Monster Prom is an indie dating simulation visual novel game developed by Beautiful Glitch and published by Those Awesome Guys, and is similar to last year’s smash hit, Dream Daddy. Instead of single dads, this time around the game revolves around various monsters in high school, using a more Halloween like theme.
Monster Prom features two different single player modes: a short game mode with an average playtime of 30 minutes, as well as a full game mode that’s around 60 minutes. It also has multiplayer support for up to four players both local and online, where players can play minigames against each other to compete for another character’s affection.
There are four different characters to play as — whose name and preferred pronoun can be changed –, as well as six potential date characters. All of them are based on some kind of high school stereotype, but as monsters also have their own terrifying yet amusing quirks. These characters also happen to have an age range of 19 to 400, for those who feel uncomfortable about character age in more typical high school dating sim. As you go through each in-game day, you get the chance to engage in various activities with your classmates while also getting to know them, improving or worsening your relationship with them and in turn increasing or decreasing your stats depending on how you reply. You can also purchase helpful items from a constantly moving shop, which can tell you where you can increase each stat, give you a slight stat boost, or start exclusive events.
I rarely play dating sims, but since last year’s Doki Doki Literature Club as well as Dream Daddy, I’ve been slightly more open minded with the genre, particularly when it revolves around a more intriguing theme. Being a long time fan of Halloween as a holiday, I thought Monster Prom would bring another compelling concept to the genre, and I was definitely far from disappointed.
In my first 30 minute and 60 minute playthroughs I played as Yellow, the shade creature in a yellow shirt, and tried to court Miranda, the wealthy and semi-ignorant mermaid princess with a thirst for blood. After miserably failing in my shorter playthrough, I was sure I just didn’t have enough time to interact with her. In the longer playthrough, however, I kept replying to her answers she didn’t like, which negatively affected my stats and led me to another failure, albeit not nearly as harsh due to how much I had helped her throughout the course of it.
In my second 30 minute playthrough I decided on Polly, the friendly ghost who loves to party, as she seemed to be more open minded. This was much easier as with her personality it was more obvious which stats were important and which replies to use, despite still making a few mistakes. In the same playthrough, I also made a demon student named Damien want to kill me, which didn’t seem to negatively affect my relationships with any other characters besides him, and seemed to coincidentally amuse Polly if nothing else.

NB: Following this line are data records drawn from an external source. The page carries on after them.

/-! The port of a word 0 that decodes (R102). -/

theorem mem_knownOpcodes_of_decode {w0 : Word} {ws rest : List Word} {i : Instr}
    (h : decode (w0 :: ws) = .ok (i, rest)) : opcodeOf w0 ∈ knownOpcodes := by
  by_contra hunknown
  have herror : decode (w0 :: ws) = .error .unknownOpcode := decodeFirst_unknown w0 ws hunknown
  rw [herror] at h
  cases h

theorem opcodePort_isSome_of_known : ∀ op ∈ knownOpcodes, opcodePort op ≠ none := by decide

theorem known_internal : ∀ op ∈ knownOpcodes, opcodePort op = some .internal → op = 0x20#8 := by decide

/-- DRAIN is the one operation of the block itself (R102, R104). -/
theorem eq_drain_of_internal {w0 : Word} {ws rest : List Word} {i : Instr} (h : decode (w0 :: ws) = .ok (i, rest))
    (hp : opcodePort (opcodeOf w0) = some .internal) : i = .drain := by
  have hop := known_internal _ (mem_knownOpcodes_of_decode h) hp
  change decodeFirst w0 ws = _ at h
  rw [decodeFirst_drain _ _ hop] at h
  split at h
  · cases h
  · cases h
    rfl

end Sys2Proof

namespace Sys2Proof.Machine

/-- A choice of the deferred task runs DRAIN (R296). -/
theorem step_deferred_op (s : State) (i : Instr) (later : List Source) (ha : s.attached = true)
    (hs : s.env.sched = .deferred :: later) (hi : i = .drain) :
    step s = exec i (s.setEnv { s.env with sched := later }) := by
  rw [step_attached s ha, fetch_scheduled s _ _ hs, hi]
  simp only [fetchFrom, runFetched]

/-! Where placing puts an operation's words, port by port. -/

theorem withFetchWord_command {nbits w : Nat} {w0 : Word} {ops : List Word}
    (hwords : tableInstrWords nbits w = w0 :: ops) (hp : opcodePort (opcodeOf w0) = some .command) (s : State) :
    s.withFetchWord nbits w =
      (s.setCmdPort (w0 :: (ops ++ s.cmdPort))).setEnv { s.env with sched := .command :: s.env.sched } := by
  simp only [State.withFetchWord, hwords, List.headD_cons, hp, List.cons_append]

theorem withFetchWord_event {nbits w : Nat} {w0 : Word} {ops : List Word}
    (hwords : tableInstrWords nbits w = w0 :: ops) (hp : opcodePort (opcodeOf w0) = some .event) (s : State) :
    s.withFetchWord nbits w =
      (s.setEvtPort (w0 :: (ops ++ s.evtPort))).setEnv { s.env with sched := .event :: s.env.sched } := by
  simp only [State.withFetchWord, hwords, List.headD_cons, hp, List.cons_append]

theorem withFetchWord_internal {nbits w : Nat} {w0 : Word} {ops : List Word}
    (hwords : tableInstrWords nbits w = w0 :: ops) (hp : opcodePort (opcodeOf w0) = some .internal) (s : State) :
    s.withFetchWord nbits w = s.setEnv { s.env with sched := .deferred :: s.env.sched } := by
  simp only [State.withFetchWord, hwords, List.headD_cons, hp]

end Sys2Proof.Machine

namespace Sys2Proof.Proofs

open Sys2Proof.Machine

/-- Settles O7, port by port: the placed words are at the head of their port, the port is chosen, and taking both off
again leaves the state as it was. -/
theorem placedOperationRunsNext : Obligations.PlacedOperationRunsNext := by
  intro s nbits w i ha hw
  obtain ⟨w0, ops, hwords, hdecode⟩ := decode_of_decodeTableWord hw
  cases hp : opcodePort (opcodeOf w0) with
  | none => exact absurd hp (opcodePort_isSome_of_known _ (mem_knownOpcodes_of_decode (hdecode [])))
  | some port =>
    cases port with
    | command =>
      have hhead := portHead_op .command w0 (ops ++ s.cmdPort) s.cmdPort i hp (hdecode s.cmdPort)
      rw [withFetchWord_command hwords hp s]
      refine (step_command_op _ i s.cmdPort s.env.sched ?_ rfl ?_).trans (congrArg (exec i) ?_)
      · exact ha
      · exact hhead
      · rfl
    | event =>
      have hhead := portHead_op .event w0 (ops ++ s.evtPort) s.evtPort i hp (hdecode s.evtPort)
      rw [withFetchWord_event hwords hp s]
      refine (step_event_op _ i s.evtPort s.env.sched ?_ rfl ?_).trans (congrArg (exec i) ?_)
      · exact ha
      · exact hhead
      · rfl
    | internal =>
      have hdrain := eq_drain_of_internal (hdecode []) hp
      rw [withFetchWord_internal hwords hp s]
      refine (step_deferred_op _ i s.env.sched ?_ rfl hdrain).trans (congrArg (exec i) ?_)
      · exact ha
      · rfl

end Sys2Proof.Proofs
end

section
/-! SUPPORT. Host memory (R72, R74): the bytes of a word that is read, and with them what a word write leaves in
memory. -/

namespace Sys2Proof.Machine

/-- Byte `j` of a word comes from the address `j` above its own, so the least significant from the lowest (R72). -/
theorem memRead_byte (s : State) (a : Addr) {j : Nat} (hj : j < 4) :
    (s.memRead a).extractLsb' (8 * j) 8 = s.mem.read (wrapAddr s.cfg (a + j)) := by
  unfold State.memRead
  have hcases : j = 0 ∨ j = 1 ∨ j = 2 ∨ j = 3 := by omega
  obtain rfl | rfl | rfl | rfl := hcases
  · exact BitVec.extractLsb'_append_eq_right
  · rw [BitVec.extractLsb'_append_eq_of_le (by decide)]
    exact BitVec.extractLsb'_append_eq_right
  · rw [BitVec.extractLsb'_append_eq_of_le (by decide), BitVec.extractLsb'_append_eq_of_le (by decide)]
    exact BitVec.extractLsb'_append_eq_right
  · rw [BitVec.extractLsb'_append_eq_of_le (by decide), BitVec.extractLsb'_append_eq_of_le (by decide)]
    exact BitVec.extractLsb'_append_eq_left

end Sys2Proof.Machine

namespace Sys2Proof.Proofs

open Sys2Proof.Machine

/-- Settles O52: the single bytes are those of the word read back, and the frame is that of the four byte stores. -/
theorem memoryReadsBackWhatIsWritten : Obligations.MemoryReadsBackWhatIsWritten := by
  intro s a v hwf hbits
  have hword : (s.memWrite a v).memRead a = v := memRead_memWrite_self s a v hwf hbits
  refine ⟨hword, fun j hj => ?byte, fun b hb => ?frame, memWrite_keeps_wf s a v hwf⟩
  case byte =>
    have hbyte := memRead_byte (s.memWrite a v) a hj
    rw [hword, State.memWrite_cfg] at hbyte
    exact hbyte.symm
  case frame =>
    have houtside : b ∉ wordAddrs s.cfg a := by
      rw [mem_wordAddrs]
      rintro ⟨j, hj, rfl⟩
      exact hb j hj rfl
    exact memory_read_write32_other s.cfg s.mem a b v houtside

end Sys2Proof.Proofs
end

section
/-! SUPPORT. Decoding and encoding undo one another (R101, R104): by rows of R104, and for a token packet by its
packet-ID byte (R121). -/

namespace Sys2Proof

/-! What a row's checks leave. -/

/-- A row that checks its reserved bits accepts only where they are zero. -/
theorem accepted_of_reserved {P : Prop} [Decidable P] {x : Except DecodeError (Instr × List Word)}
    {r : Instr × List Word} (h : (if P then .error .reservedBits else x) = .ok r) : ¬ P ∧ x = .ok r := by
  split at h
  · cases h
  · exact ⟨‹_›, h⟩

/-- A word 0 is known by its opcode and the bits below it (R101). -/
theorem eq_headWord {w : Word} {op : BitVec 8} {low : BitVec 24} (hop : opcodeOf w = op) (hlow : belowOpcode w = low) :
    w = headWord op low := by
  rw [← hop, ← hlow, headWord_of_parts]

The humor and references in Monster Prom are enjoyable and varied. From fictional parodies of popular shows like Boo Paul’s Drag Race, to two characters arguing about Naruto of all things, there was no shortage of unexpected and entertaining conversations. The cast being monsters, there’s also plenty of dark humor and a hefty amount of swearing, so players who dislike those things or can’t at least tolerate them might not appreciate the game as much.
Monster Prom is a humorous game which really takes pride in its theme, although I typically wouldn’t recommend it to players who try to stay away from dating sims. I haven’t had the chance to try out the multiplayer mode yet, but with any luck it’ll add yet another charming feature to an already terrific game.
Monster Prom is available on Steam.
A review copy was provided by the publisher.